_Recorded information:_
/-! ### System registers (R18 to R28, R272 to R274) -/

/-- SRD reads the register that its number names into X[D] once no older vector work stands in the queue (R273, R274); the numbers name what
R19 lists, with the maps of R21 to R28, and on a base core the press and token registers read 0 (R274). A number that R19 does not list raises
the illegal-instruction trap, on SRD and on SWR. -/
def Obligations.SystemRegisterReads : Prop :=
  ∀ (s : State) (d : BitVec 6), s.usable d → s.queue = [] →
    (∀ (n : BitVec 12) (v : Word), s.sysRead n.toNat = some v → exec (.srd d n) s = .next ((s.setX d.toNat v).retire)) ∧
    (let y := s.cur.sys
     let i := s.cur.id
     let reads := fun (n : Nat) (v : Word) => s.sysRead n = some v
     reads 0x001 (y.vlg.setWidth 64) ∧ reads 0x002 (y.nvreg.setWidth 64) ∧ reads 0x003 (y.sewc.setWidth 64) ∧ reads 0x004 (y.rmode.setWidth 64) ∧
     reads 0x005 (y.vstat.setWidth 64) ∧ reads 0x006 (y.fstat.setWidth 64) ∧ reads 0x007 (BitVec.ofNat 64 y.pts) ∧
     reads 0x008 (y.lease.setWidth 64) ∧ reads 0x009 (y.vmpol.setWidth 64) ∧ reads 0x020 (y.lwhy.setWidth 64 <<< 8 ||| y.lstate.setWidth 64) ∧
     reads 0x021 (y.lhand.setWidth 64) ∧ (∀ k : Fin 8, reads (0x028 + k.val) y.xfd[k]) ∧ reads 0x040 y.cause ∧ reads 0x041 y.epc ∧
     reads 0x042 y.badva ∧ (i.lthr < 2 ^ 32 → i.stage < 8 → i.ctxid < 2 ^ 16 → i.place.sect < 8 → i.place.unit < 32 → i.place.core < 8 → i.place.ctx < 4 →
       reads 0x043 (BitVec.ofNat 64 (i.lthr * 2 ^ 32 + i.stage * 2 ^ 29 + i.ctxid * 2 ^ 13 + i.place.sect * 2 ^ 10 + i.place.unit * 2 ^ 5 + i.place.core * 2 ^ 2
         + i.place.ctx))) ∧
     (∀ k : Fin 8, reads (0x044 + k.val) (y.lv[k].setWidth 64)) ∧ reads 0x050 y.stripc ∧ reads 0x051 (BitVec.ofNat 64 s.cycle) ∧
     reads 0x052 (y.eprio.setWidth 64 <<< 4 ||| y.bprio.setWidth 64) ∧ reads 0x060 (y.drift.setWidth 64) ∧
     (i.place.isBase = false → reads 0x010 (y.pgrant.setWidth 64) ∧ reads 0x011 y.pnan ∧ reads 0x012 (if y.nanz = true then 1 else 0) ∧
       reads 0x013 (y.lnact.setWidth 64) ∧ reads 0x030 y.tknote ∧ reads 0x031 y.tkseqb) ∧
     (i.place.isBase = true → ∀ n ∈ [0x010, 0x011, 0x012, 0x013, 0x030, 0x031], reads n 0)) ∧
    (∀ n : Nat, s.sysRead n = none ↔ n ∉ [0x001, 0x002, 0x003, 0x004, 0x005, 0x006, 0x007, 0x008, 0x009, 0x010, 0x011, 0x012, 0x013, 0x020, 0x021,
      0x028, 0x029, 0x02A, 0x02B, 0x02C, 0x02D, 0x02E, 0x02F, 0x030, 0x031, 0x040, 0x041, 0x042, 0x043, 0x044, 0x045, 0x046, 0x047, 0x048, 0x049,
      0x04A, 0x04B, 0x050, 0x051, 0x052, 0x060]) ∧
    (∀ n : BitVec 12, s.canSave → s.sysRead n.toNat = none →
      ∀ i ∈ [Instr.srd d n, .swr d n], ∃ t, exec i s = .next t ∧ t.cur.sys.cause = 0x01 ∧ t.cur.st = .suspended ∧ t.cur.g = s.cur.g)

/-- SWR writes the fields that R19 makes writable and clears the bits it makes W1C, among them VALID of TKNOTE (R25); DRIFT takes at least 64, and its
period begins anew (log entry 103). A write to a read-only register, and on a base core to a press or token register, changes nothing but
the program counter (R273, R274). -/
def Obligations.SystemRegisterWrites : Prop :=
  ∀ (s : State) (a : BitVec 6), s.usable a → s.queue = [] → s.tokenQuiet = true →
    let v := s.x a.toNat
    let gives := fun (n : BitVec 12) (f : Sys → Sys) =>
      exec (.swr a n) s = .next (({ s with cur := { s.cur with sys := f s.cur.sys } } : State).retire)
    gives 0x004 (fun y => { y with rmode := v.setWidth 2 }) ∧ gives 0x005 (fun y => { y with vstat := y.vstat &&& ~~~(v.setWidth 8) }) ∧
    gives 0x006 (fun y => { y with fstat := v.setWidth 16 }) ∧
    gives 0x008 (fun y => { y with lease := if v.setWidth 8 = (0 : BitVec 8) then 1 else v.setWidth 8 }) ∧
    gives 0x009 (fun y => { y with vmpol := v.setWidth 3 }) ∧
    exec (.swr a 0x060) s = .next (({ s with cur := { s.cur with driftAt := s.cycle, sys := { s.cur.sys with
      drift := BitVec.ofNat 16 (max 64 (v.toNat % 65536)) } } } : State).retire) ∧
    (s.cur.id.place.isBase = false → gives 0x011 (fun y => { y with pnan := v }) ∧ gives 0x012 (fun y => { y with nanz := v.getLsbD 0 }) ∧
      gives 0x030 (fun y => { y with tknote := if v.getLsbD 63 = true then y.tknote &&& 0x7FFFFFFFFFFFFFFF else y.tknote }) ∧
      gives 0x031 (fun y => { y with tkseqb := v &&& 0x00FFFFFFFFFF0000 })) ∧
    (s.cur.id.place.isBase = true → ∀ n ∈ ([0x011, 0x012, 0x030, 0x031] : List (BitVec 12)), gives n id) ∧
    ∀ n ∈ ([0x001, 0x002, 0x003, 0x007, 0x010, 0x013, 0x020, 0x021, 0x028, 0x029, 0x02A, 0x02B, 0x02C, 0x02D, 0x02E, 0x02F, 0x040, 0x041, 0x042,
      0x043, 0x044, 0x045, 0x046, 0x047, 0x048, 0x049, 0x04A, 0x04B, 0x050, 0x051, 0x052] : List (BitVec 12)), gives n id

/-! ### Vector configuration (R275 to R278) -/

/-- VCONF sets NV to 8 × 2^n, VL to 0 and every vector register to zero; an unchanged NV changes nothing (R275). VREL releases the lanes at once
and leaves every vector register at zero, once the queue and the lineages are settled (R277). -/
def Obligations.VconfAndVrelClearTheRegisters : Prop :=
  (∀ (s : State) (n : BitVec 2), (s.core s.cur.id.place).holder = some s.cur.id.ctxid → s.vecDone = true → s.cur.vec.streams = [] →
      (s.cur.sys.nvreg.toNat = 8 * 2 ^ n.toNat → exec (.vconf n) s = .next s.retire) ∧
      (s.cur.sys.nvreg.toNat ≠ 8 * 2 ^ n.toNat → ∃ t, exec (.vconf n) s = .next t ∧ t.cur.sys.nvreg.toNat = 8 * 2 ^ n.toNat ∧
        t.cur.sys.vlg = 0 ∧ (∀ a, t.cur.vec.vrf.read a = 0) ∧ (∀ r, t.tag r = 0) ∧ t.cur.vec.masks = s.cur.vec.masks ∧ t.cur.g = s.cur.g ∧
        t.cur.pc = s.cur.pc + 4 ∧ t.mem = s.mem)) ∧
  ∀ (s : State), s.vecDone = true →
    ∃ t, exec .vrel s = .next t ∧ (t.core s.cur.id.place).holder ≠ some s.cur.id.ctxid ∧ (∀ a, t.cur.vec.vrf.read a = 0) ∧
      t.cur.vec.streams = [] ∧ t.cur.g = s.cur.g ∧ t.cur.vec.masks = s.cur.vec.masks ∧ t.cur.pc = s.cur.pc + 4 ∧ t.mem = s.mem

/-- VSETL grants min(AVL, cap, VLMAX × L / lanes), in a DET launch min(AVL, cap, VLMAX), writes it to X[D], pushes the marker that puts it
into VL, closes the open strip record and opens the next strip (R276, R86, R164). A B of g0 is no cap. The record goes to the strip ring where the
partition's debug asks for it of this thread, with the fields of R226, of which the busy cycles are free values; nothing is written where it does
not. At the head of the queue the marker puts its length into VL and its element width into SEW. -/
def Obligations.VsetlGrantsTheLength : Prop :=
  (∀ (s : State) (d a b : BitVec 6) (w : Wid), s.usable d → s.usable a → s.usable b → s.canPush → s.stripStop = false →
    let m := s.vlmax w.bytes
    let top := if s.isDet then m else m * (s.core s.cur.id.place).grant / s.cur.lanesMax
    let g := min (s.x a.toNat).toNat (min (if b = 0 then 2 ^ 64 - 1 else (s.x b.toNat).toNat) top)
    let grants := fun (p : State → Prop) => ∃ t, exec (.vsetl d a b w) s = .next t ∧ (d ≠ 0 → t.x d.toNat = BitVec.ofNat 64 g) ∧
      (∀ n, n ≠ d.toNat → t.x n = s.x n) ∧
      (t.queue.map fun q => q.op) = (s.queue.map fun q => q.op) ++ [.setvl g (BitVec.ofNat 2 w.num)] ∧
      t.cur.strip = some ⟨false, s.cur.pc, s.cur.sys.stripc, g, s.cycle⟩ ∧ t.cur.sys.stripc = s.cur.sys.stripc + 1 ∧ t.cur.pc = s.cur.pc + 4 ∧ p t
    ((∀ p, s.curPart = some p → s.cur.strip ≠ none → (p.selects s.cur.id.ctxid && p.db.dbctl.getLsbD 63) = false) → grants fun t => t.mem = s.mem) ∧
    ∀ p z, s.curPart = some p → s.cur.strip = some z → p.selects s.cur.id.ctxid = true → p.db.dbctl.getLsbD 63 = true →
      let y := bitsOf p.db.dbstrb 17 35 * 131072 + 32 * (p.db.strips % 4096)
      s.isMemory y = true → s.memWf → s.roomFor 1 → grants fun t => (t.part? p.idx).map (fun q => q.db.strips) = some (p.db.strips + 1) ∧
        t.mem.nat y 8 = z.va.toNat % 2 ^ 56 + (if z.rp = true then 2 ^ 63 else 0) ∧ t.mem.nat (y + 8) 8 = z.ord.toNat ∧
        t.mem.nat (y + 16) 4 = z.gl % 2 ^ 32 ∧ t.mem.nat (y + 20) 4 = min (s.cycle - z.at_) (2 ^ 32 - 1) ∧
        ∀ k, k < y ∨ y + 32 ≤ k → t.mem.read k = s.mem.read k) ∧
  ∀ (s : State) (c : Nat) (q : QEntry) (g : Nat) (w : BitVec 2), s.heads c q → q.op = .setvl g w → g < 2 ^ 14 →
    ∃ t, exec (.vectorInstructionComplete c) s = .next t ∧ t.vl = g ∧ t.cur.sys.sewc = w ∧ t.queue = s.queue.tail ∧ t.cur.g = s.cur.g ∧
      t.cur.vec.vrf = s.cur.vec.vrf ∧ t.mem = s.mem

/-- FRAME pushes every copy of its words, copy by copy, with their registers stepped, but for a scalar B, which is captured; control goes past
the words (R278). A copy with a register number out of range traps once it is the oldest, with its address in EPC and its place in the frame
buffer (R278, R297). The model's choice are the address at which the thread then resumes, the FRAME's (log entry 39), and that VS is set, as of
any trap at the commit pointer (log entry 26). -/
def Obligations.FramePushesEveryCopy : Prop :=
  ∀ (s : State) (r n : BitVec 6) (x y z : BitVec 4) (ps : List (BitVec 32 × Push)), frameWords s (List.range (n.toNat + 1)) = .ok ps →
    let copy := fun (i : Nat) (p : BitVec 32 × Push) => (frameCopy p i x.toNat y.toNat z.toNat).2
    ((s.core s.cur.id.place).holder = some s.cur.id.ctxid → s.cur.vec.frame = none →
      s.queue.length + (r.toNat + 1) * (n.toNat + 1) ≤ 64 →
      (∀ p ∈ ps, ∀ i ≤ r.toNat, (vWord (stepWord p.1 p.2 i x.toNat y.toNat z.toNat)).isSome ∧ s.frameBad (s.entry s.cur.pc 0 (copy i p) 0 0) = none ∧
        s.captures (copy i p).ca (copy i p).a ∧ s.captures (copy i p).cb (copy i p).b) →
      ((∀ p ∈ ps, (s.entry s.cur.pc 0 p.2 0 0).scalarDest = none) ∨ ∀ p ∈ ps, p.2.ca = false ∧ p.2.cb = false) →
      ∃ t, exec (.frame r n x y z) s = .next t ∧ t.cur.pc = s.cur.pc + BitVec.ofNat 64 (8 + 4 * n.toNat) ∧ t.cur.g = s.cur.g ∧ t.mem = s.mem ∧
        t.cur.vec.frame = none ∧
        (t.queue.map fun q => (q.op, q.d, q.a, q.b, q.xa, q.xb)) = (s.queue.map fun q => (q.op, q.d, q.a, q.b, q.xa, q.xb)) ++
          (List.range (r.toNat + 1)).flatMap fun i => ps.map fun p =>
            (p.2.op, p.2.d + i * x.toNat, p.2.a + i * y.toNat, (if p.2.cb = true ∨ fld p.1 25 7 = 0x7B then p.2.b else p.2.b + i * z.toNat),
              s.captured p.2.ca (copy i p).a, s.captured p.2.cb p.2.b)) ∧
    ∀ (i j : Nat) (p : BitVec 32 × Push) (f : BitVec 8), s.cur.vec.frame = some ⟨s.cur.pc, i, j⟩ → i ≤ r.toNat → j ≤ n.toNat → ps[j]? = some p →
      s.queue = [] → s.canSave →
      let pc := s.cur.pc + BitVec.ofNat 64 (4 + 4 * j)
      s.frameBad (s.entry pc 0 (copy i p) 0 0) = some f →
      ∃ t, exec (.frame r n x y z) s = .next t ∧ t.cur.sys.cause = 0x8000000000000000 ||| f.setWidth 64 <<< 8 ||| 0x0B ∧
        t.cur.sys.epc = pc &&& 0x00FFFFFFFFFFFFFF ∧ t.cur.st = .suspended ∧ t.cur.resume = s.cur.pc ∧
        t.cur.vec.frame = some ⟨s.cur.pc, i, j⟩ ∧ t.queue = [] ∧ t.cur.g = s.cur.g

==

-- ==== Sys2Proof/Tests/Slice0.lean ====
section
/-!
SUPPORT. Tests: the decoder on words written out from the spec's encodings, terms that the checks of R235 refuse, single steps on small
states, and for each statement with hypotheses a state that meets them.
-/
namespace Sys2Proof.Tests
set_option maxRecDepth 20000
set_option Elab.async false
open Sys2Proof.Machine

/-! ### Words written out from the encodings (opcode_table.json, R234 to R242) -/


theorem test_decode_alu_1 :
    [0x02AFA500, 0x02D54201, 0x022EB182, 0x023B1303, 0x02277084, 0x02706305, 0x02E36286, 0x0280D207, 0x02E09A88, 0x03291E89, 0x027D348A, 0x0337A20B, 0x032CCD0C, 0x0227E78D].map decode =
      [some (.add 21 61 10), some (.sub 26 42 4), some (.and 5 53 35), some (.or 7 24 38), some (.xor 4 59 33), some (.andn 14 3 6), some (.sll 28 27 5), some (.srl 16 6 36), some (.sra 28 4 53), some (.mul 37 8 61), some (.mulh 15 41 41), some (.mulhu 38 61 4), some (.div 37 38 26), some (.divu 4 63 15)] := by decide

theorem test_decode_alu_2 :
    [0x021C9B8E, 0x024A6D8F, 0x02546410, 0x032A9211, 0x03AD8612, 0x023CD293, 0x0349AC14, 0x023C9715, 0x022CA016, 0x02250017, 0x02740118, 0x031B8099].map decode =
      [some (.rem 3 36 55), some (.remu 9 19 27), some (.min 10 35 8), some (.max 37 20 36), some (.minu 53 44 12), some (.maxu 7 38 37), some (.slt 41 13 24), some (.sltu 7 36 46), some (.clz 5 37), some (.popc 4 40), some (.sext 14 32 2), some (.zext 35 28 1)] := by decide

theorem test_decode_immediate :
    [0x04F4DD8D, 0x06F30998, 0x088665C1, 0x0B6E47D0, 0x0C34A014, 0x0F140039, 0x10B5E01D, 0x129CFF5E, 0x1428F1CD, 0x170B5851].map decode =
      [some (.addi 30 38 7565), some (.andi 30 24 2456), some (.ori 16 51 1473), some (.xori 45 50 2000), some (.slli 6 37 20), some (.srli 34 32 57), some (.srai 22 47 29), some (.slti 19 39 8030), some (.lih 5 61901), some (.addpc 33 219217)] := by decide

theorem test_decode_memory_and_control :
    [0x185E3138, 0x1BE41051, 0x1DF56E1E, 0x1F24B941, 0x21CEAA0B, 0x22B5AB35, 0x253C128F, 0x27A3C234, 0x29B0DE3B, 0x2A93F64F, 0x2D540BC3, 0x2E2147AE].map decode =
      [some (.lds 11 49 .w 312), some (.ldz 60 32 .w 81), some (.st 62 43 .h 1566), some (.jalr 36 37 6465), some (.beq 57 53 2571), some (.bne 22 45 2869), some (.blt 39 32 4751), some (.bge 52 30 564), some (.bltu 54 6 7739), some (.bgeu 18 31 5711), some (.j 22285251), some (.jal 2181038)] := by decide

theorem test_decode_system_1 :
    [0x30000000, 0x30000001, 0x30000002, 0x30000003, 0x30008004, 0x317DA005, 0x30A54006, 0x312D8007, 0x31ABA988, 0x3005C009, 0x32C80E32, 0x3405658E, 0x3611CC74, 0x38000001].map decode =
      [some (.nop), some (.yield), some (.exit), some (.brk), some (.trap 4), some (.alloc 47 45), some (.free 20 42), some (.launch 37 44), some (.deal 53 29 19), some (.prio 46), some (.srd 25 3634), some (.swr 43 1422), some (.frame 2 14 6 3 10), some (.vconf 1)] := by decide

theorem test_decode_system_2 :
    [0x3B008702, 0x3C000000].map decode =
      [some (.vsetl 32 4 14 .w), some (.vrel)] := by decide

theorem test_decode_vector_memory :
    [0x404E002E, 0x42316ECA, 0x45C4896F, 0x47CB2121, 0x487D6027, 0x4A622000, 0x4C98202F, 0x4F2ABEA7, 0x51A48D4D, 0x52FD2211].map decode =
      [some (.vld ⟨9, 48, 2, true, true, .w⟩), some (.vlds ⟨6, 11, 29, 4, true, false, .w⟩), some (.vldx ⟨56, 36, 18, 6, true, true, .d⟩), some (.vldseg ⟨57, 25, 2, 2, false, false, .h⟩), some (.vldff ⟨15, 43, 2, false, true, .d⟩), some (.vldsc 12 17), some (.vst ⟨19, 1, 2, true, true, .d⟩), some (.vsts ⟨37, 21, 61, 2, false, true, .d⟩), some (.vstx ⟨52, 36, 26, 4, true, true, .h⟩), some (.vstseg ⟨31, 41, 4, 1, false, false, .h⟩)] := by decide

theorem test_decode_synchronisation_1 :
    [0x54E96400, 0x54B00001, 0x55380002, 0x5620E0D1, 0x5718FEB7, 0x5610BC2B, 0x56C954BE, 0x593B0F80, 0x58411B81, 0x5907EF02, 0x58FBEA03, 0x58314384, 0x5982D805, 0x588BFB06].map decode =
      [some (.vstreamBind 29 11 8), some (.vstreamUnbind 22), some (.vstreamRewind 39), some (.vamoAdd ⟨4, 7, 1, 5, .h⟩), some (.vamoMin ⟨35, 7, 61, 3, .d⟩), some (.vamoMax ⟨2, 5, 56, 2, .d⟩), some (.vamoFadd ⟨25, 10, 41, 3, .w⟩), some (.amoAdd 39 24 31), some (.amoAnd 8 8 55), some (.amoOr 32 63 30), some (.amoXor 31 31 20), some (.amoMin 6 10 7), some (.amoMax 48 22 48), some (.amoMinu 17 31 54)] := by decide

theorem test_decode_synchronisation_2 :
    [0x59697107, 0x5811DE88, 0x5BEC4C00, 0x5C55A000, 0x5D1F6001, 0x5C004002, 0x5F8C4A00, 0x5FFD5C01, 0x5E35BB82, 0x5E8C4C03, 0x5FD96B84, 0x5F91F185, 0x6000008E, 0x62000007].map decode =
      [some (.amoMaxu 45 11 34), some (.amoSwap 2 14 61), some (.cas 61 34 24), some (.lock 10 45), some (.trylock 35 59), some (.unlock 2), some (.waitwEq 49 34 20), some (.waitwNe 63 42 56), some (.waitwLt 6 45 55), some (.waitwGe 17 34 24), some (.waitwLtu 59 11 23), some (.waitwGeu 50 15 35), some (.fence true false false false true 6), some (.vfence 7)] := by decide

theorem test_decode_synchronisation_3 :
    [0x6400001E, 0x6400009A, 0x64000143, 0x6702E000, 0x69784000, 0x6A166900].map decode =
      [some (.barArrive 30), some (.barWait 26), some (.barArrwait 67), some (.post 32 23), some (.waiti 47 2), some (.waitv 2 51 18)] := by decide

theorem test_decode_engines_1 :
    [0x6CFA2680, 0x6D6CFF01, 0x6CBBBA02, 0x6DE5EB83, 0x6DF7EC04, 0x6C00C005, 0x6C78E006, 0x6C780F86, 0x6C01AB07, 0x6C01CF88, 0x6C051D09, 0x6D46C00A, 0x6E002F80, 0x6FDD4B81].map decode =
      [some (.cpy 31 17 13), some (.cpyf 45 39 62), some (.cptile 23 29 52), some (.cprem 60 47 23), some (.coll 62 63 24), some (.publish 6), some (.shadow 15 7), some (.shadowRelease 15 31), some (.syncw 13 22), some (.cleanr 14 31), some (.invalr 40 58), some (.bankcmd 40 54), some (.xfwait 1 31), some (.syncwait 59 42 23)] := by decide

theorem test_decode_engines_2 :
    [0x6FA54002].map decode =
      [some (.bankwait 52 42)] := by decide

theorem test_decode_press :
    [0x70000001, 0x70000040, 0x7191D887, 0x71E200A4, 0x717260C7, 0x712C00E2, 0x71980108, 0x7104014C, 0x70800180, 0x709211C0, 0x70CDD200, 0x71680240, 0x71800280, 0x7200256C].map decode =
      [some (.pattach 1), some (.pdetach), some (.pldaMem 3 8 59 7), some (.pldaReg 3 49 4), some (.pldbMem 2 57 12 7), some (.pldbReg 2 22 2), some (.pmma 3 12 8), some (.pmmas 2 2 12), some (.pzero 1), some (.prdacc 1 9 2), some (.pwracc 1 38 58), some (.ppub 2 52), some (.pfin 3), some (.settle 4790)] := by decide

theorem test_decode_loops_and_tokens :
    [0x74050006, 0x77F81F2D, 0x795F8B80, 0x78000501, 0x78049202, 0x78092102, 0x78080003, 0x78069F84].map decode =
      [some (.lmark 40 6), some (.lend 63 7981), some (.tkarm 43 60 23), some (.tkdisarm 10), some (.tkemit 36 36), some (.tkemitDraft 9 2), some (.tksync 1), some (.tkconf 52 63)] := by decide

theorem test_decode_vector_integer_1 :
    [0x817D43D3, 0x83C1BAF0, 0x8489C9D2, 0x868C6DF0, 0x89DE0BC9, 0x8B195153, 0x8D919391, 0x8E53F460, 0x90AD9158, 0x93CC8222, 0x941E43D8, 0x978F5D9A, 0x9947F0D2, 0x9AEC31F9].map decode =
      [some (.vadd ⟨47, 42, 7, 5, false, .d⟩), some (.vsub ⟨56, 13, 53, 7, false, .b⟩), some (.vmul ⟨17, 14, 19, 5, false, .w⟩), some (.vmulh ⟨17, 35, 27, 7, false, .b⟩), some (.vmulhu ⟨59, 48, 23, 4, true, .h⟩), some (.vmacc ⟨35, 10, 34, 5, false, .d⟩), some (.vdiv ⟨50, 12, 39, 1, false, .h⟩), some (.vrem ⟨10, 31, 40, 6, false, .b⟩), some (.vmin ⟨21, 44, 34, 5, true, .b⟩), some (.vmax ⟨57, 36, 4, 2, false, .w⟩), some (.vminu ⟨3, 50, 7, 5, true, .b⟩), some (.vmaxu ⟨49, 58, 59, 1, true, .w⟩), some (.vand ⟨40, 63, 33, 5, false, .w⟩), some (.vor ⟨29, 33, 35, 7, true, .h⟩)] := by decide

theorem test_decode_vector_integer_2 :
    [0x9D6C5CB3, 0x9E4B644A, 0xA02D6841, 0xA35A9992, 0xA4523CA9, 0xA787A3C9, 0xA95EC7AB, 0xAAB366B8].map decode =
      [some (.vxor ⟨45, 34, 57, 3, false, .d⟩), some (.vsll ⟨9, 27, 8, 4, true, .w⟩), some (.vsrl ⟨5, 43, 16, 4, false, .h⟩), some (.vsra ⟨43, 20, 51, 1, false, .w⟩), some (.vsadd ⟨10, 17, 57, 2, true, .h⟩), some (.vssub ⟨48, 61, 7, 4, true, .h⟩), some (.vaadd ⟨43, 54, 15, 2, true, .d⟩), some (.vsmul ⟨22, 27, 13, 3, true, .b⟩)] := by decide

_The problem:_ Copy word for word the stretch of entries above from the line that has "reads 0x013 (y.lnact.setWidth" through the line that has "(∀ n : BitVec", both ends included, and nothing outside it.

_Exercise solution:_
       reads 0x013 (y.lnact.setWidth 64) ∧ reads 0x030 y.tknote ∧ reads 0x031 y.tkseqb) ∧
     (i.place.isBase = true → ∀ n ∈ [0x010, 0x011, 0x012, 0x013, 0x030, 0x031], reads n 0)) ∧
    (∀ n : Nat, s.sysRead n = none ↔ n ∉ [0x001, 0x002, 0x003, 0x004, 0x005, 0x006, 0x007, 0x008, 0x009, 0x010, 0x011, 0x012, 0x013, 0x020, 0x021,
      0x028, 0x029, 0x02A, 0x02B, 0x02C, 0x02D, 0x02E, 0x02F, 0x030, 0x031, 0x040, 0x041, 0x042, 0x043, 0x044, 0x045, 0x046, 0x047, 0x048, 0x049,
      0x04A, 0x04B, 0x050, 0x051, 0x052, 0x060]) ∧
    (∀ n : BitVec 12, s.canSave → s.sysRead n.toNat = none →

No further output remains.